On the issue of whether Shuji Yano validly delegated his authority to Corazon, Article
1892 of the Civil Code of the Philippines states:

ART. 1892. The agent may appoint a substitute if the principal has not prohibited him from
doing so; but he shall be responsible for the acts of the substitute:
(1) When he was not given the power to appoint one;
(2) When he was given such power, but without designating the person, and the person
appointed was notoriously incompetent or insolvent. All acts of the substitute appointed
against the prohibition of the principal shall be void.

The secretary’s certificate does not state that Shuji Yano is prohibited from appointing a
substitute. In fact, he is empowered to do acts that will aid in the resolution of this case.

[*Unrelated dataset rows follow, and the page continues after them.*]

-- ==== Sys2Proof/Machine/Operands.lean ====
section
/-! DEFINITION. Bytes and words, byte enables, the fields of a plan record and of a command's data (12.1, 12.3). -/

namespace Sys2Proof.Machine

/-- Byte `k` of a word, from the lowest address (Conventions: little-endian). -/
def byteOf (w : Word) (k : Nat) : Byte := w.extractLsb' (8 * k) 8

/-- The word of four bytes, the first at the lowest address. -/
def wordOf (b0 b1 b2 b3 : Byte) : Word := b3 ++ b2 ++ b1 ++ b0

/-- Where a snooped word changes only by its enabled bytes (Conventions, R155). -/
def merge (be : Enables) (new old : Word) : Word :=
  wordOf (if be.getLsbD 0 then byteOf new 0 else byteOf old 0)
    (if be.getLsbD 1 then byteOf new 1 else byteOf old 1)
    (if be.getLsbD 2 then byteOf new 2 else byteOf old 2)
    (if be.getLsbD 3 then byteOf new 3 else byteOf old 3)

/-- The word with its byte 0 replaced (R186: only the owner byte is rewritten). -/
def withByte0 (w : Word) (b : Byte) : Word := wordOf b (byteOf w 1) (byteOf w 2) (byteOf w 3)

/-- All four byte enables. -/
def allBytes : Enables := 0xF

/-- The owner byte alone. -/
def ownerByteOnly : Enables := 1

/-- An unsigned little-endian number. -/
def natOfBytes : List Byte → Nat
  | [] => 0
  | b :: bs => b.toNat + 256 * natOfBytes bs

/-- The low `n` bytes of a number, little-endian. -/
def bytesOfNat : Nat → Nat → List Byte
  | 0, _ => []
  | n + 1, v => BitVec.ofNat 8 v :: bytesOfNat n (v / 256)

/-- The four bytes of a word. -/
def wordBytes (w : Word) : List Byte := [byteOf w 0, byteOf w 1, byteOf w 2, byteOf w 3]

/-- A whole number as a 32-bit field, two's complement when it is negative (ch. 12). -/
def wordOfInt (v : Int) : Word := BitVec.ofInt 32 v

/-- A count shown in a field of `bits` bits, at the largest value the field can carry when it is larger (R186). -/
def capped (bits v : Nat) : Nat := min v (2 ^ bits - 1)

/-- The position range of the counter (R1). -/
def positionInRange (v : Int) : Bool := decide (-16777216 ≤ v ∧ v ≤ 16777215)

/-- A speed of the range −120,000..+120,000 (Conventions). -/
def speedInRange (v : Int) : Bool := decide (-120000 ≤ v ∧ v ≤ 120000)

/-- A number limited to a range: the low end where it is below, the high end where it is above. -/
def clampNat (lo hi v : Nat) : Nat := min hi (max lo v)

/-- Limited to ±`m`. -/
def clampInt (m : Nat) (v : Int) : Int := max (-(m : Int)) (min (m : Int) v)

/-! ## Plan records (12.1) -/

/-- The OWN bit of an owner byte: true PART. -/
def ownPart (w0 : Word) : Bool := w0.getLsbD 7

def Record.kind? (r : Record) : Option Kind := Kind.ofCode ((byteOf r.w0 1).toNat % 8)
def Record.endOfRun (r : Record) : Bool := r.w0.getLsbD 11
def Record.report (r : Record) : Bool := r.w0.getLsbD 12
def Record.flush (r : Record) : Bool := r.w0.getLsbD 13
def Record.useCue (r : Record) : Bool := r.w0.getLsbD 14
def Record.positionEnd (r : Record) : Bool := r.w0.getLsbD 15
def Record.tag (r : Record) : Nat := r.w0.toNat / 65536
def Record.speed (r : Record) : Int := r.w1.toInt
def Record.accel (r : Record) : Nat := r.w2.toNat
def Record.target (r : Record) : Int := r.w3.toInt
def Record.duration (r : Record) : Nat := r.w4.toNat
def Record.offset (r : Record) : Int := r.w4.toInt
def Record.tolerance (r : Record) : Nat := r.w5.toNat % 65536
def Record.playCode? (r : Record) : Option PlayCode := PlayCode.ofCode (byteOf r.w5 2).toNat

/-- The nominal speed of a play code; none for VARI (Conventions, R97). -/
def PlayCode.nominal : PlayCode → Option Nat
  | .low => some 1905 | .mid => some 3810 | .high => some 7620 | .vari => none

/-- The play speed of a PLAY record before any trim (R97). -/
def Record.playSpeed (r : Record) : Nat :=
  match r.playCode? with
  | some code => (code.nominal).getD r.speed.natAbs
  | none => r.speed.natAbs

/-- The direction of a signed speed (R112). -/
def dirOf (v : Int) : Option Dir := if 0 < v then some .forward else if v < 0 then some .reverse else none

/-- A magnitude with the sign of a direction; 0 with none. -/
def signed (d : Option Dir) (m : Nat) : Int :=
  match d with
  | some .forward => (m : Int)
  | some .reverse => -(m : Int)
  | none => 0

/-- An open segment (R129): a SPOOL or PLAY with POSITION_END clear and a duration of 0, or a DWELL with a
duration of 0. -/
def isOpen (k : Kind) (r : Record) : Bool :=
  match k with
  | .spool | .play => !r.positionEnd && r.duration == 0
  | .dwell => r.duration == 0
  | .locate | .stop | .wind => false

/-- The moving kinds (R96). -/
def Kind.moving : Kind → Bool
  | .spool | .locate | .play | .wind => true
  | .dwell | .stop => false

/-! ## Window offsets (12.3, R91, R138, R179) -/

def slotOffset (r : RingId) (slot : Nat) : Nat :=
  match r with
  | .urgent => 0x1000 + 32 * slot
  | .main => 0x2000 + 32 * slot

def heartbeatOffset : Nat := 0x100
def maskOffset : Nat := 0x104
def clearOffset : Nat := 0x108
def trimOffset : Nat := 0x10C
def consumedOffset : Nat := 0x110
def commandOffset : Nat := 0x200
def replyOffset : Nat := 0x204
def dataOffset : Nat := 0x208
def settingsOffset : Nat := 0x400
def cueOffset (index : Nat) : Nat := 0x3000 + 16 * index
def eventOffset (index : Nat) : Nat := 0x4000 + 16 * index

/-- The ring, slot and word a window offset names, where it lies in a ring (R91). -/
def slotOf (off : Nat) : Option (RingId × Nat × Nat) :=
  if 0x1000 ≤ off ∧ off < 0x1100 then some (.urgent, (off - 0x1000) / 32, (off - 0x1000) % 32 / 4)
  else if 0x2000 ≤ off ∧ off < 0x2800 then some (.main, (off - 0x2000) / 32, (off - 0x2000) % 32 / 4)
  else none

/-- The CRC-8 of R170: one byte into the register. -/
def crcByte (reg b : Byte) : Byte :=
  let bit (r : Byte) : Byte := if r.getLsbD 7 then (r <<< 1) ^^^ 0x07 else r <<< 1
  bit (bit (bit (bit (bit (bit (bit (bit (reg ^^^ b))))))))

/-- The CRC-8 of a list of bytes (R170). -/
def crc8 (bs : List Byte) : Byte := bs.foldl crcByte 0

end Sys2Proof.Machine
end

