-- ==== Sys2Proof/Machine/ExecMailbox.lean ====
section
/-! DEFINITION. The meanings of the twelve mailbox commands as their blocks carry them out, of the end of a save, of a
reload's read, and of the reply (ch. 2, 3, 5, 8, 10). -/

namespace Sys2Proof.Machine

/-- A command is in RUN with this code: dispatched, its reply not yet decided (R169). -/
def inRun (code : Byte) (c : Chip) : Bool :=
  match c.mbx.st, c.mbx.cmd with
  | .run, some cmd => cmd.code == code
  | _, _ => false

/-- A command's step, where it stands in RUN (log 2). -/
def whenRun (code : Byte) (f : Chip → Chip) (c : Chip) : Chip := if inRun code c then done (f c) else c

/-- Byte `k` of the captured data. -/
def Mailbox.byte (m : Mailbox) (k : Nat) : Nat := (m.data.getD k 0).toNat

/-- A 32-bit little-endian number of the captured data. -/
def Mailbox.word (m : Mailbox) (k : Nat) : Word := BitVec.ofNat 32 (natOfBytes ((m.data.drop k).take 4))

/-! ## The supervisor's commands -/

/-- The profile index a TENSION_UP names, where it is 0..7. -/
def namedProfile (n : Nat) : Option (Fin 8) := if h : n < 8 then some ⟨n, h⟩ else none

/-- TENSION_UP accepted: the index taken, TENSIONING, the orders of the sequence, and the inputs that stand (R38, R39, R28). -/
def tensionUpNow (i : Fin 8) (c : Chip) : Chip :=
  let c := onSup (fun s => { s with threaded := some i }) c
  let c := onGnt (fun g => { g with threaded := some i }) c
  tripStanding (tensionOrders (enter .tensioning c))

/-- TENSION_UP decided (R38). -/
def tensionUpStep (c : Chip) : Chip :=
  if c.sup.ts = .tensioning ∨ c.sup.ts = .slacking then reply .busy detailNone c
  else if c.sup.ts ≠ .threaded then reply .refused detailNotThreaded c
  else match namedProfile (c.mbx.byte 0) with
    | none => reply .refused detailBadProfile c
    | some i =>
      if (c.set.prof i.val).valid = false then reply .refused detailBadProfile c
      else if c.pins.powerFail then reply .refused detailPower c
      else tensionUpNow i (reply .done detailNone c)

/-- TENSION_UP. -/
def execTensionUp (s : State) : Host.Outcome State Fault Refusal := .next (s.onChip (whenRun cmdTensionUp tensionUpStep))

/-- The plan given back in HELD: a taken segment ended FLUSHED, both rings flushed (R42, R83, R85). -/
def returnPlan (c : Chip) : Chip := flushBoth .flushed (endTaken .flushed c)

/-- SLACK_DOWN decided (R42). -/
def slackDownStep (c : Chip) : Chip :=
  if c.sup.ts = .held then enter .slacking (returnPlan (reply .done detailNone c))
  else if c.sup.ts = .tensioning then enter .slacking (reply .done detailNone c)
  else reply .busy detailNone c

/-- SLACK_DOWN. -/
def execSlackDown (s : State) : Host.Outcome State Fault Refusal := .next (s.onChip (whenRun cmdSlackDown slackDownStep))

/-- The fault word cleared (R37). -/
def Supervisor.noFault (s : Supervisor) : Supervisor := { s with trip := .none, side := .none, stop := .none }

/-- The stop latch cleared (R33). -/
def Supervisor.unlatched (s : Supervisor) : Supervisor := { s with latch := false }

/-- TRIPPED left: the latch cleared, and no judgement of R52 outstanding any more (log 20). -/
def Supervisor.recovered (s : Supervisor) : Supervisor := { s with latch := false, claimPending := false }

/-- CLEAR_FAULT decided (R37). -/
def clearFaultStep (c : Chip) : Chip :=
  let c := onSup (·.noFault) c
  if c.pins.fltSupply || c.pins.fltTup || c.pins.fltCap then reply .refused detailCauseActive c
  else if c.sup.ts = .tripped then
    if !c.trk.reelsStopped then reply .busy detailNone c
    else enter (pathTState c) (onSup (·.recovered) (reply .done detailNone c))
  else if c.sup.latch then onSup (·.unlatched) (reply .done detailNone c)
  else reply .done detailNothing c

/-- CLEAR_FAULT. -/
def execClearFault (s : State) : Host.Outcome State Fault Refusal := .next (s.onChip (whenRun cmdClearFault clearFaultStep))

/-! ## The grant unit's commands -/

/-- REQUEST_GRANT stored as the pending request (R80). -/
def deferRequest (c : Chip) : Chip :=
  let chs := choicesOf c.mbx.data
  let c := cancelPending droppedReplaced c
  onGnt (fun g => { g with request := some chs }) (reply .deferred detailNone c)

/-- REQUEST_GRANT evaluated in HELD (R79, R187). -/
def evaluateNow (c : Chip) : Chip :=
  let chs := choicesOf c.mbx.data
  let outcomes := requestOutcomes chs c
  match passedChoices c chs with
  | _ :: _ => evaluateRequest chs (reply .granted outcomes c)
  | [] => reply .refused outcomes c

/-- REQUEST_GRANT decided (R78). -/
def requestGrantStep (c : Chip) : Chip :=
  match c.sup.ts with
  | .moving | .stopping | .catching | .slacking => reply .busy detailNone c
  | .unthreaded | .tripped => reply .refused detailNotThreaded c
  | .threaded | .tensioning => deferRequest c
  | .held => evaluateNow c

/-- REQUEST_GRANT. -/
def execRequestGrant (s : State) : Host.Outcome State Fault Refusal :=
  .next (s.onChip (whenRun cmdRequestGrant requestGrantStep))

/-- DROP_GRANT decided (R83). -/
def dropGrantStep (c : Chip) : Chip :=
  match c.sup.ts with
  | .moving | .stopping => reply .busy detailNone c
  | .held =>
    let detail := if c.gnt.active.isSome then detailNone else detailNothing
    dropActive droppedCommand (returnPlan (reply .done detail c))
  | .threaded | .tensioning =>
    if c.gnt.request.isSome then cancelPending droppedCommand (reply .done detailNone c)
    else reply .done detailNothing c
  | .unthreaded | .slacking | .tripped | .catching => reply .done detailNothing c

/-- DROP_GRANT. -/
def execDropGrant (s : State) : Host.Outcome State Fault Refusal := .next (s.onChip (whenRun cmdDropGrant dropGrantStep))

/-! ## The cue table's commands (R140, R141) -/

/-- The words of a cue image entry (12.5). -/
def cueWords (e : Option Cue) : List Word :=
  match e with
  | none => [0, 0, 0, 0]
  | some q => [q.label.extractLsb' 0 32, q.label.extractLsb' 32 32, wordOfInt q.position,
      halves (q.tolerance + 0x8000) q.limit]

/-- The group of an entry that is present: in increasing offset order (R138). -/
def presentGroup (n : Nat) (q : Cue) : List PartWrite :=
  (cueWords (some q)).zipIdx.map fun (w, k) => ⟨cueOffset n + 4 * k, w, allBytes⟩

/-- The group of an entry become absent: the word of the present flag first (R138), then the others in increasing order
(log 47). -/
def absentGroup (n : Nat) : List PartWrite := [3, 0, 1, 2].map fun k => ⟨cueOffset n + 4 * k, 0, allBytes⟩

/-- An entry set, with its group on the list. -/
def CueTable.put (t : CueTable) (n : Nat) (q : Cue) : CueTable :=
  ⟨t.cues.set n (some q), t.list ++ [presentGroup n q]⟩

/-- Entries cleared, with their groups on the list. -/
def CueTable.clear (t : CueTable) (ns : List Nat) : CueTable :=
  ⟨ns.foldl (fun cs n => cs.set n none) t.cues, t.list ++ ns.map absentGroup⟩

/-- The entry at an index. -/
def CueTable.at (t : CueTable) (n : Nat) : Option Cue := t.cues.getD n none

/-- The indices present, in order. -/
def CueTable.present (t : CueTable) : List Nat := (List.range 32).filter fun n => (t.at n).isSome

/-- The cue a SET_CUE gives; its approach limit as it stands, to be checked (12.3). -/
def setCueData (m : Mailbox) : Int × Nat × Nat × BitVec 64 :=
  ((m.word 4).toInt, m.byte 2 + 256 * m.byte 3, (m.word 8).toNat,
    BitVec.ofNat 64 (natOfBytes ((m.data.drop 12).take 8)))

/-- SET_CUE decided (R140). -/
def setCueStep (c : Chip) : Chip :=
  let n := c.mbx.byte 0
  let (position, tolerance, limit, label) := setCueData c.mbx
  if 31 < n then reply .refused detailBadIndex c
  else if positionInRange position = false ∨ 4095 < tolerance ∨ 65535 < limit then reply .refused detailRange c
  else
    let was := (c.cue.at n).isSome
    let c := { c with cue := c.cue.put n ⟨position, tolerance, limit, label⟩ }
    let c := postEventAt .cueSet n 0 (if was then 1 else 0) position c
    reply .done (if was then detailReplaced else detailCreated) c

/-- SET_CUE. -/
def execSetCue (s : State) : Host.Outcome State Fault Refusal := .next (s.onChip (whenRun cmdSetCue setCueStep))

/-- The byte of CLEAR_CUE that means every entry. -/
def allCues : Nat := 0xFF

/-- CLEAR_CUE decided (R141). -/
def clearCueStep (c : Chip) : Chip :=
  let n := c.mbx.byte 0
  let ns := if n = allCues then c.cue.present else if (c.cue.at n).isSome then [n] else []
  if 31 < n ∧ n ≠ allCues then reply .refused detailBadIndex c
  else if ns.isEmpty then reply .done detailNothing c
  else
    let c := postEvent .cueCleared n 0 ns.length { c with cue := c.cue.clear ns }
    reply .done detailNone c

/-- CLEAR_CUE. -/
def execClearCue (s : State) : Host.Outcome State Fault Refusal := .next (s.onChip (whenRun cmdClearCue clearCueStep))

/-! ## SET_POSITION (R4) -/

/-- SET_POSITION decided. -/
def setPositionStep (c : Chip) : Chip :=
  let v := (c.mbx.word 0).toInt
  if c.sup.ts = .moving ∨ c.sup.ts = .stopping ∨ c.sup.ts = .catching then reply .busy detailNone c
  else if c.trk.path ≠ .present then reply .refused detailNotThreaded c
  else if positionInRange v = false then reply .refused detailRange c
  else reply .done detailNone (onTrk (fun t => { t with position := v, valid := true }) c)

/-- SET_POSITION. -/
def execSetPosition (s : State) : Host.Outcome State Fault Refusal :=
  .next (s.onChip (whenRun cmdSetPosition setPositionStep))

/-! ## The settings commands (R172, R175, R177) -/

/-- OPEN_SETTINGS decided (R172). -/
def openSettingsStep (c : Chip) : Chip :=
  let detail := if c.set.isOpen then detailNothing else detailNone
  reply .done detail (onSet (fun s => { s with isOpen := true }) c)

/-- OPEN_SETTINGS. -/
def execOpenSettings (s : State) : Host.Outcome State Fault Refusal :=
  .next (s.onChip (whenRun cmdOpenSettings openSettingsStep))

/-- CLOSE_SETTINGS decided (R172). -/
def closeSettingsStep (c : Chip) : Chip :=
  let detail := if c.set.isOpen then detailNone else detailNothing
  reply .done detail (onSet (fun s => { s with isOpen := false }) c)

/-- CLOSE_SETTINGS. -/
def execCloseSettings (s : State) : Host.Outcome State Fault Refusal :=
  .next (s.onChip (whenRun cmdCloseSettings closeSettingsStep))

/-- A save or a reload judged at its dispatch (R175, R177). -/
def admitStore (run : Chip → Chip) (c : Chip) : Chip :=
  if c.set.saving || c.set.reloading then c
  else if c.set.isOpen = false then reply .locked detailNone c
  else if c.admitsStore = false then reply .refused detailNotStopped c
  else run c

/-- SAVE_SETTINGS decided: the save runs (R175). -/
def saveSettingsStep (c : Chip) : Chip := admitStore (onSet fun s => { s with saving := true }) c

/-- SAVE_SETTINGS. -/
def execSaveSettings (s : State) : Host.Outcome State Fault Refusal :=
  .next (s.onChip (whenRun cmdSaveSettings saveSettingsStep))

/-- The save's last write made (R175). -/
def saveCompleteStep (c : Chip) : Chip :=
  if c.set.saving then reply .done detailNone (onSet (fun s => { s with nv := s.image, saving := false }) c) else c

/-- SAVE_COMPLETE. -/
def execSaveComplete (s : State) : Host.Outcome State Fault Refusal := .next (s.onChip fun c => done (saveCompleteStep c))

/-- RELOAD_SETTINGS decided: the reload runs (R177). -/
def reloadSettingsStep (c : Chip) : Chip := admitStore (onSet fun s => { s with reloading := true, reads := 0 }) c

/-- RELOAD_SETTINGS. -/
def execReloadSettings (s : State) : Host.Outcome State Fault Refusal :=
  .next (s.onChip (whenRun cmdReloadSettings reloadSettingsStep))

/-- The reload over. -/
def endReload (c : Chip) : Chip := onSet (fun s => { s with reloading := false, reads := 0 }) c

/-- The active grant re-checked against the reloaded settings (R85). -/
def recheck (c : Chip) : Chip :=
  if recheckDrops c then postNotice .grantChanged (dropActive droppedSettings (returnPlan c)) else recheckGrant c

/-- The settings of a read adopted (R177). -/
def adoptSettings (bytes : List Byte) (c : Chip) : Chip :=
  let old := c.set.gen.period
  let c := onSet (·.load bytes) (endReload c)
  let c := postWrites .settings c.set.imageWrites c
  let c := if c.set.gen.period ≠ old then onMon (fun _ => ⟨.disarmed, 0⟩) c else c
  reply .done detailNone (recheck c)

/-- A read of the store in a reload (R177, R178). -/
def reloadReadStep (c : Chip) : Chip :=
  if c.set.reloading then
    let bytes := c.set.nextRead
    let c := onSet (·.readMade) c
    if storePasses bytes then
      if c.admitsStore then adoptSettings bytes c else reply .refused detailNotStopped (endReload c)
    else
      let c := onSet (fun s => { s with reads := s.reads + 1 }) c
      if c.set.reads < storeReads then c else reply .refused detailStoreBad (endReload c)
  else c

/-- RELOAD_STORE_READ. -/
def execReloadStoreRead (s : State) : Host.Outcome State Fault Refusal := .next (s.onChip fun c => done (reloadReadStep c))

/-! ## MAILBOX_REPLY (R171) -/

/-- The writes the executing block posted for a command have passed to the queue (R171, log 30). -/
def blockPassed (c : Chip) : Bool :=
  match c.mbx.cmd with
  | some cmd =>
    if cmd.code = cmdSetCue ∨ cmd.code = cmdClearCue then c.cue.list.isEmpty
    else if cmd.code = cmdReloadSettings then c.set.wait.isEmpty && c.gnt.wait.isEmpty
    else if cmd.code = cmdRequestGrant ∨ cmd.code = cmdDropGrant then c.gnt.wait.isEmpty
    else true
  | none => true

/-- The reply word (12.3). -/
def replyWord (r : Reply) (code : Byte) : Word := wordOf (BitVec.ofNat 8 r.result.code) r.detail code 0

/-- The two writes of a reply (R171). -/
def replyWrites (r : Reply) (code : Byte) : List PartWrite :=
  [⟨replyOffset, replyWord r code, allBytes⟩, ⟨commandOffset, 0, allBytes⟩]

/-- The mailbox IDLE again; writes of its own may still wait (R171). -/
def Mailbox.idled (m : Mailbox) : Mailbox := { Mailbox.reset with wait := m.wait }

/-- The reply and the clear posted (R171). -/
def replyStep (c : Chip) : Chip :=
  match c.mbx.st, c.mbx.reply, c.mbx.cmd with
  | .reply, some r, some cmd =>
    if blockPassed c then
      postNotice .mailboxDone (onMbx (·.idled) (postWrites .mailbox (replyWrites r cmd.code) c))
    else c
  | _, _, _ => c

/-- MAILBOX_REPLY. -/
def execMailboxReply (s : State) : Host.Outcome State Fault Refusal := .next (s.onChip fun c => done (replyStep c))

end Sys2Proof.Machine
end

This court has recognized that there are instances when officials or employees of a corporation
can sign the verification and certification against forum shopping without a board resolution.

In Cagayan Valley Drug Corporation v. CIR,108 it was held that:

In sum, we have held that the following officials or employees of the company can sign the
verification and certification without need of a board resolution:
(1) the Chairperson of the Board of Directors,
(2) the President of a corporation,
(3) the General Manager or Acting General Manager,
(4) Personnel Officer, and
(5) an Employment Specialist in a labor case.

While the above cases do not provide a complete listing of authorized signatories to the
verification and certification required by the rules, the determination of the sufficiency of the
authority was done on a case to case basis.

The rationale applied in the foregoing cases is to justify the authority of corporate officers or
representatives of the corporation to sign the verification or certificate against forum shopping,
being ‘in a position to verify the truthfulness and correctness of the allegations in the petition.’